# What the exercise asks
Every line with the string "illegalOpcode" in it belongs in your answer, so copy them all from the data.

# Task material
[Start of Attachment]
-- ==== Sys2Proof/Tests/Slice0.lean ====
section
/-! SUPPORT. The model's own tests. Expected values are those of spec/95_test_vectors.md and of the
examples in the numbered rules, or are worked by hand from the encodings; each test names its source.
The second part gives, for every statement with hypotheses, a state and operands that meet them. -/

namespace Sys2Proof.Tests

open Sys2Proof.Machine Sys2Proof.Spec

/-! ## Helpers -/

/-- The next state of an outcome. -/
def after (o : Host.Outcome State Fault Refusal) : Option State :=
  match o with
  | .next s => some s
  | .fault _ => none
  | .refused _ => none

/-- STATUS and RESULT of the response of a next state. -/
def answer (o : Host.Outcome State Fault Refusal) : Option (BitVec 32 × Option Word) :=
  (after o).bind fun s => s.response.map fun r => (r.status, r.result)

/-- The state value of a next state. -/
def wordsAfter (o : Host.Outcome State Fault Refusal) : Option SipState :=
  (after o).bind State.words

/-- A core after reset with ACCEL_ACTIVE false. -/
def empty : State := { State.reset with accelActive := false }

/-- A core that holds the given state value. -/
def holding (a b c d : Word) : State := loaded a b c d empty

/-- The state of `init [00 .. 0f]` (40_init.md R101, example). -/
def keyed : State :=
  holding 0x7469686173716475#64 0x6b617f6d656e6665#64 0x6b7f62616d677361#64 0x7b6b696e727e6c7b#64

/-- The payload [00 .. 0f]. -/
def counting : Payload := #v[0, 1, 2, 3, 4, 5, 6, 7, 8, 9, 10, 11, 12, 13, 14, 15]

/-- The state with one command as the host's next input. -/
def given (s : State) (cmd : CmdWord) (p : Payload) : State := { s with pending := [.command cmd p] }

/-! ## Well-formedness: each check refuses an ill-formed term -/

theorem test_wf_init_plen : (Instr.init 32 counting).wellFormed = false := by decide
theorem test_wf_absorb_plen : (Instr.absorb 32 2 counting).wellFormed = false := by decide
theorem test_wf_absorb_cnt : (Instr.absorb 8 256 counting).wellFormed = false := by decide
theorem test_wf_absorbLast_plen : (Instr.absorbLast 32 2 0 counting).wellFormed = false := by decide
theorem test_wf_absorbLast_cnt : (Instr.absorbLast 7 256 0 counting).wellFormed = false := by decide
theorem test_wf_compress_cnt : (Instr.compress 256).wellFormed = false := by decide
theorem test_wf_finalize_cnt : (Instr.finalize 256).wellFormed = false := by decide
theorem test_wf_rotl_plen : (Instr.rotl 32 1 counting).wellFormed = false := by decide
theorem test_wf_rotl_cnt : (Instr.rotl 8 256 counting).wellFormed = false := by decide
theorem test_wf_stateWrite_plen : (Instr.stateWrite 32 .v0 counting).wellFormed = false := by decide
theorem test_wf_accepts_bounds : (Instr.absorbLast 31 255 255 counting).wellFormed = true := by decide

/-! ## Decoding: each command's word, written out bit by bit from 30_encoding.md R61
(TLEN, CNT, RSV, PLEN, OP) -/

theorem test_decode_init : decode 0b00000000_00000000_0000000_10000_0001#32 counting
    = .ok (.init 16 counting) := by decide
theorem test_decode_absorb : decode 0b00000000_00000010_0000000_01000_0010#32 counting
    = .ok (.absorb 8 2 counting) := by decide
theorem test_decode_absorbLast : decode 0b00001111_00000010_0000000_00111_0011#32 counting
    = .ok (.absorbLast 7 2 15 counting) := by decide
theorem test_decode_compress : decode 0b00000000_11111111_0000000_00000_0100#32 counting
    = .ok (.compress 255) := by decide
theorem test_decode_finalize : decode 0b00000000_00000100_0000000_00000_0101#32 counting
    = .ok (.finalize 4) := by decide
theorem test_decode_rotl : decode 0b00000000_00001101_0000000_01000_0110#32 counting
    = .ok (.rotl 8 13 counting) := by decide
theorem test_decode_accelQuery : decode 0b00000000_00000000_0000000_00000_0111#32 counting
    = .ok .accelQuery := by decide
theorem test_decode_stateRead : decode 0b00000000_00000011_0000000_00000_1000#32 counting
    = .ok (.stateRead .v3) := by decide
theorem test_decode_stateWrite : decode 0b00000000_00000010_0000000_01000_1001#32 counting
    = .ok (.stateWrite 8 .v2 counting) := by decide

/-- 30_encoding.md R62: the selectors of V0 and V1. -/
theorem test_decode_selectors :
    decode 0b00000000_00000000_0000000_00000_1000#32 counting = .ok (.stateRead .v0) ∧
    decode 0b00000000_00000001_0000000_01000_1001#32 counting = .ok (.stateWrite 8 .v1 counting) := by
  decide

/-! 95_test_vectors.md section 2.9 and 30_encoding.md R68: rejected words, by the check that fails. -/

theorem test_decode_opcode0 : decode 0x00000000#32 counting = .error .illegalOpcode := by decide
theorem test_decode_opcodeA : decode 0x0000000a#32 counting = .error .illegalOpcode := by decide
theorem test_decode_rsv : decode 0x00010204#32 counting = .error .reservedBits := by decide
theorem test_decode_unused_plen : decode 0x00010014#32 counting = .error .unusedField := by decide
theorem test_decode_unused_cnt : decode 0x00040008#32 counting = .error .unusedField := by decide
theorem test_decode_unused_tlen : decode 0x01030089#32 counting = .error .unusedField := by decide

/-- The numbering of the opcode table: bits 32 to 39 are P[0] (log entry 6). -/
theorem test_decode_table_word : decodeTableWord 40 0xab00000101
    = some (.init 16 #v[0xab, 0, 0, 0, 0, 0, 0, 0, 0, 0, 0, 0, 0, 0, 0, 0]) := by decide

/-- The next step after placing a word runs it: `accel_query` from reset. -/
theorem test_fetch_word : answer (step (empty.withFetchWord 32 0x00000007))
    = some (0x00001000#32, some 0#64) := by decide

/-! ## The commands (95_test_vectors.md section 2; at most two tests each) -/

/-- Section 2.1, key [00 .. 0f]. -/
theorem test_init_key : wordsAfter (exec (.init 16 counting) empty)
    = some ⟨0x7469686173716475#64, 0x6b617f6d656e6665#64, 0x6b7f62616d677361#64,
        0x7b6b696e727e6c7b#64⟩ := by decide

/-- Section 2.1: PLEN 15 aborts, STATUS 0x00000011. -/
theorem test_init_length : answer (exec (.init 15 counting) keyed)
    = some (0x00000011#32, none) := by decide

/-- Section 2.4, c = 2. -/
theorem test_absorb_two_rounds : wordsAfter (exec (.absorb 8 2 counting) keyed)
    = some ⟨0x4a017198de0a59e0#64, 0x0d52f6f62a4f59a4#64, 0x634cb3577b01fd3d#64,
        0xa5224d6f55c7d9c8#64⟩ := by decide +kernel

/-- Section 2.4: the length is checked before the state. -/
theorem test_absorb_length_first : answer (exec (.absorb 7 2 counting) empty)
    = some (0x00000012#32, none) := by decide

/-- Section 2.5, c = 0, three bytes: the bytes from PLEN on are not read. -/
theorem test_absorbLast_padding : wordsAfter (exec (.absorbLast 3 0 3
      #v[0xaa, 0xbb, 0xcc, 0xff, 0xff, 0xff, 0xff, 0xff, 0, 0, 0, 0, 0, 0, 0, 0]) keyed)
    = some ⟨0x7769686173bddfdf#64, 0x6b617f6d656e6665#64, 0x6b7f62616d677361#64,
        0x786b696e72b2d7d1#64⟩ := by decide

/-- Section 2.5, c = 2, TLEN = 8, no bytes. -/
theorem test_absorbLast_empty : wordsAfter (exec (.absorbLast 0 2 8 counting) keyed)
    = some ⟨0x351377d69adca0b6#64, 0x804235154101e92b#64, 0x2fb7329f0826831e#64,
        0x538563ad38110211#64⟩ := by decide +kernel

/-- Section 2.2, (0, 0, 0, 1): each amount shows. -/
theorem test_compress_unit : wordsAfter (exec (.compress 1) (holding 0 0 0 1))
    = some ⟨0x0000000000010001#64, 0x0000000000000001#64, 0x0000000100000000#64,
        0x0000002000210001#64⟩ := by decide +kernel

/-- Section 2.3: n = 0 needs a valid state too. -/
theorem test_compress_needs_state : answer (exec (.compress 0) empty)
    = some (0x00000016#32, none) := by decide

/-- Section 2.6, d = 4. -/
theorem test_finalize_digest : answer (exec (.finalize 4) (holding 0x3c85b3ab6f55be51#64
      0x414fc3fb98efe374#64 0xccf13ea527b9f4bd#64 0x5293f5da84008f82#64))
    = some (0x00001f00#32, some 0xa129ca6149be45e5#64) := by decide +kernel

/-- Section 2.6, d = 0: the state is kept. -/
theorem test_finalize_keeps_state : wordsAfter (exec (.finalize 0) keyed) = keyed.words := by
  decide

/-- Section 2.7: 0x8000000000000001 by 63. -/
theorem test_rotl_63 : answer (exec (.rotl 8 63 #v[1, 0, 0, 0, 0, 0, 0, 0x80, 0, 0, 0, 0, 0, 0, 0, 0])
      empty) = some (0x00001000#32, some 0xc000000000000000#64) := by decide

/-- Section 2.7: PLEN is checked before the amount. -/
theorem test_rotl_length_first : answer (exec (.rotl 4 0 counting) empty)
    = some (0x00000014#32, none) := by decide

/-- Section 2.8, ACCEL_ACTIVE true, from reset. -/
theorem test_accelQuery_true : answer (exec .accelQuery { empty with accelActive := true })
    = some (0x00003000#32, some 1#64) := by decide

/-- Section 2.8, `state_read sel=2`. -/
theorem test_stateRead_word : answer (exec (.stateRead .v2) keyed)
    = some (0x00001f00#32, some 0x6b7f62616d677361#64) := by decide

/-- Section 3, P5b row 4: only the selected word's VALID bit counts. -/
theorem test_stateRead_unwritten : answer (exec (.stateRead .v1) { empty with v2 := some 5#64 })
    = some (0x00000416#32, none) := by decide

/-- Section 2.8: VALID 0100, STATUS 0x00000400. -/
theorem test_stateWrite_one_bit : answer (exec (.stateWrite 8 .v2
      #v[5, 0, 0, 0, 0, 0, 0, 0, 0, 0, 0, 0, 0, 0, 0, 0]) empty) = some (0x00000400#32, none) := by
  decide

/-- Section 3, P5 rows 2 and 3: `state_write` to V0 and then V1, VALID 0001 and 0011. -/
theorem test_stateWrite_order : answer (step (given
      { empty with sticky := true, accelActive := true } 0x00000089#32
      #v[1, 0, 0, 0, 0, 0, 0, 0, 0, 0, 0, 0, 0, 0, 0, 0])) = some (0x00002110#32, none) ∧
    answer (step (given { empty with sticky := true, accelActive := true, v0 := some 1#64 }
      0x00010089#32 zeroPayload)) = some (0x00002310#32, none) := by decide

/-- Section 2.9: an illegal word leaves VALID 1111, STATUS 0x00000f14. -/
theorem test_illegal_keeps_state : answer (step (given keyed 0x01020082#32 counting))
    = some (0x00000f14#32, none) := by decide

/-- 70_reset_and_hazards.md R242: a reset inside a command leaves no trace of it. -/
theorem test_reset_during : after (step { keyed with pending := [.resetDuring 0x00000101#32 counting] })
    = some empty := by decide

/-- 30_encoding.md R70: a mnemonic in upper case, and a value's little-endian bytes. -/
theorem test_assemble_upper : assembleLine "ROTL s=1, 0x8000000000000001"
    = some [(0x00010086#32, #v[1, 0, 0, 0, 0, 0, 0, 0x80, 0, 0, 0, 0, 0, 0, 0, 0])] := by decide +kernel

/-- 30_encoding.md R70: the assembler refuses a selector outside its range. -/
theorem test_assemble_refuses : assembleLine "state_read sel=4" = none := by decide

/-! ## Witnesses: the hypotheses of the statements can be met

One theorem for each statement with hypotheses; a conjunct for each clause that has its own. -/

/-- DecodeInvertsEncode: an instruction at the bounds of its fields. -/
theorem witness_decodeInvertsEncode : (Instr.absorbLast 31 255 255 counting).wellFormed = true := by
  decide

/-- EncodeInvertsDecode: a decodable word whose row carries a payload. -/
theorem witness_encodeInvertsDecode : decode 0x00020082#32 counting = .ok (.absorb 8 2 counting) ∧
    (Instr.absorb 8 2 counting).payload? = some counting := by decide

/-- WordSelectsRowByMaskAndMatch: a row of the table and a word it matches. -/
theorem witness_wordSelectsRow : (⟨.init, 0x00000001#32, 0xFFFFFE0F#32⟩ : OpcodeRow) ∈ opcodeTable ∧
    0x00000101#32 &&& 0xFFFFFE0F#32 = 0x00000001#32 := by decide

/-- IllegalEncodingsRaiseIllegalCommand: an illegal word for each kind of fault in the shape, at the
first values outside the legal ones. -/
theorem witness_illegalEncodings : IllegalWord 0x0000000a#32 ∧ IllegalWord 0x00000201#32 ∧
    IllegalWord 0x01000101#32 ∧ IllegalWord 0x01000082#32 ∧ IllegalWord 0x00000014#32 ∧
    IllegalWord 0x00000015#32 ∧ IllegalWord 0x01010086#32 ∧ IllegalWord 0x00010007#32 ∧
    IllegalWord 0x00040008#32 ∧ IllegalWord 0x00040089#32 ∧
    Next (given keyed 0x0000000a#32 counting) 0x0000000a#32 counting [] := by
  refine ⟨?_, ?_, ?_, ?_, ?_, ?_, ?_, ?_, ?_, ?_, rfl⟩ <;> (unfold IllegalWord; decide)

/-- AssemblerSetsTheFieldsOfEachLine: each range at both its ends, and the first operand outside. -/
theorem witness_assembler : (List.replicate 16 (0 : Byte)).length ≤ 16 ∧
    (List.replicate 7 (0 : Byte)).length ≤ 7 ∧ (List.replicate 8 (0 : Byte)).length ≤ 8 ∧
    AssemblesTo (.absorbLast 255 255 []) 3 0 255 255 zeroPayload ∧
    assemble (.rotl 63 1#64) ≠ none ∧ assemble (.rotl 64 1#64) = none ∧ assemble (.rotl 0 1#64) = none ∧
    assemble (.stateRead 3) ≠ none ∧ assemble (.stateRead 4) = none ∧ assemble (.compress 256) = none ∧
    16 < (List.replicate 17 (0 : Byte)).length := by
  refine ⟨by decide, by decide, by decide, ⟨0xFFFF0003#32, by decide, by decide, by decide, by decide,
    by decide, by decide⟩, ?_⟩
  decide

/-- EveryLineOfAssemblyReadsBack: the text it speaks of is the line as 30_encoding.md R72 writes it. -/
theorem witness_lineText :
    (mnemonicText (.absorbLast 2 15 [0x08#8, 0x9a#8])).toList
      ++ operandText (.absorbLast 2 15 [0x08#8, 0x9a#8])
      = "absorb_last c=2, tlen=15, [08 9a]".toList ∧
    (mnemonicText (.rotl 13 0x0123456789abcdef#64)).toList ++ operandText (.rotl 13 0x0123456789abcdef#64)
      = "rotl s=13, 0x0123456789abcdef".toList := by decide +kernel

/-- AssemblerRefusesTlenAndUnknownMnemonics: a line with `tlen` on `absorb`. -/
theorem witness_tlenRefused :
    lexFrom [] "absorb c=2, tlen=8, []".toList = .word "absorb".toList ::
      [.word ['c'], .equals, .word ['2'], .comma, .word "tlen".toList, .equals, .word ['8'], .comma,
        .open, .close] ∧
    "absorb".toList ≠ "absorb_last".toList ∧ "absorb".toList ≠ "ABSORB_LAST".toList := by
  decide +kernel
[End of Attachment]
# Final answer
theorem test_decode_opcode0 : decode 0x00000000#32 counting = .error .illegalOpcode := by decide
theorem test_decode_opcodeA : decode 0x0000000a#32 counting = .error .illegalOpcode := by decide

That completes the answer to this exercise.